T&B SONS LIMITED - Analysis Report
Credit Opinion: CONDITIONAL APPROVAL
T&B Sons Limited is a micro-entity operating in the take-away food sector, showing a modest positive turnaround in net assets in its latest financial year after previous years of negative net working capital. The company is small, with limited financial resources and a sole controlling director, which suggests a higher risk profile. Approval is recommended subject to close monitoring of cash flow and trading performance due to limited liquidity and small net asset base.Financial Strength:
The company’s net assets have improved from a negative £209 in 2023 to a positive £866 in 2024, indicating a slight recovery.

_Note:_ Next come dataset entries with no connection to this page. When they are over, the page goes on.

-- ==== Sys2Proof/Machine/ControlTransfer.lean ====
section
/-! DEFINITION. Control transfer: RET, JP, CALL, JP V0 (spec/41_control_transfer.md R420 to R423).
A meaning starts from the state at the start of the cycle: `s.pc` is p, and it makes the advance to p + 2 itself (R403; log
entry 12), so that a fault leaves `s` as it was but for status (R408). -/

namespace Sys2Proof.Machine

/-- RET: `pc <- Pop()`; StackUnderflow when sp = 0 (R420). An empty slot below sp is no state of the machine (R115): named
fault emptySlot (log entry 7). -/
def execRet (s : State) : Host.Outcome State Fault Refusal :=
  match s.advance.pop with
  | none => .next (s.raise .stackUnderflow s.pc)
  | some (none, _) => .fault .emptySlot
  | some (some w, t) => .next (t.setPc w)

/-- JP NNN: `pc <- zext_16(NNN)` (R421). -/
def execJp (nnn : Addr12) (s : State) : Host.Outcome State Fault Refusal :=
  .next (s.advance.setPc (absoluteAddress nnn))

/-- CALL NNN: `Push(p + 2)`, then `pc <- zext_16(NNN)`; StackOverflow when sp = 16 (R422). -/
def execCall (nnn : Addr12) (s : State) : Host.Outcome State Fault Refusal :=
  match s.advance.push s.advance.pc with
  | none => .next (s.raise .stackOverflow s.pc)
  | some t => .next (t.setPc (absoluteAddress nnn))

/-- JP V0, NNN: `pc <- zext_16(NNN) + zext_16(V[0])` (R423). -/
def execJpV0 (nnn : Addr12) (s : State) : Host.Outcome State Fault Refusal :=
  .next (s.advance.setPc (s.offsetTarget nnn))

end Sys2Proof.Machine
end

Current assets stand at £2,974 against current liabilities of £2,108, providing a small positive net working capital of £866. However, the absolute figures are low, and the company’s capital base remains minimal. There are no fixed assets reported, signaling reliance on current assets and likely limited collateral for lending.Cash Flow Assessment:
With current assets primarily comprising cash and receivables totalling less than £3,000, liquidity is tight. The net current asset position has improved but remains marginal, which could constrain the company’s ability to absorb unexpected expenses or delays in receivables. The small scale of operations and absence of an income statement limit visibility on operating cash flow, but the positive movement in net assets suggests some improvement in financial control.Monitoring Points:
- Track cash flow monthly to ensure ongoing liquidity and ability to meet short-term obligations.
- Review next annual accounts to verify continuation of positive net asset trend.
- Monitor director’s financial conduct and any changes in ownership or control due to sole director status.
- Watch the company’s ability to grow turnover and profit margins to build stronger equity and working capital buffers.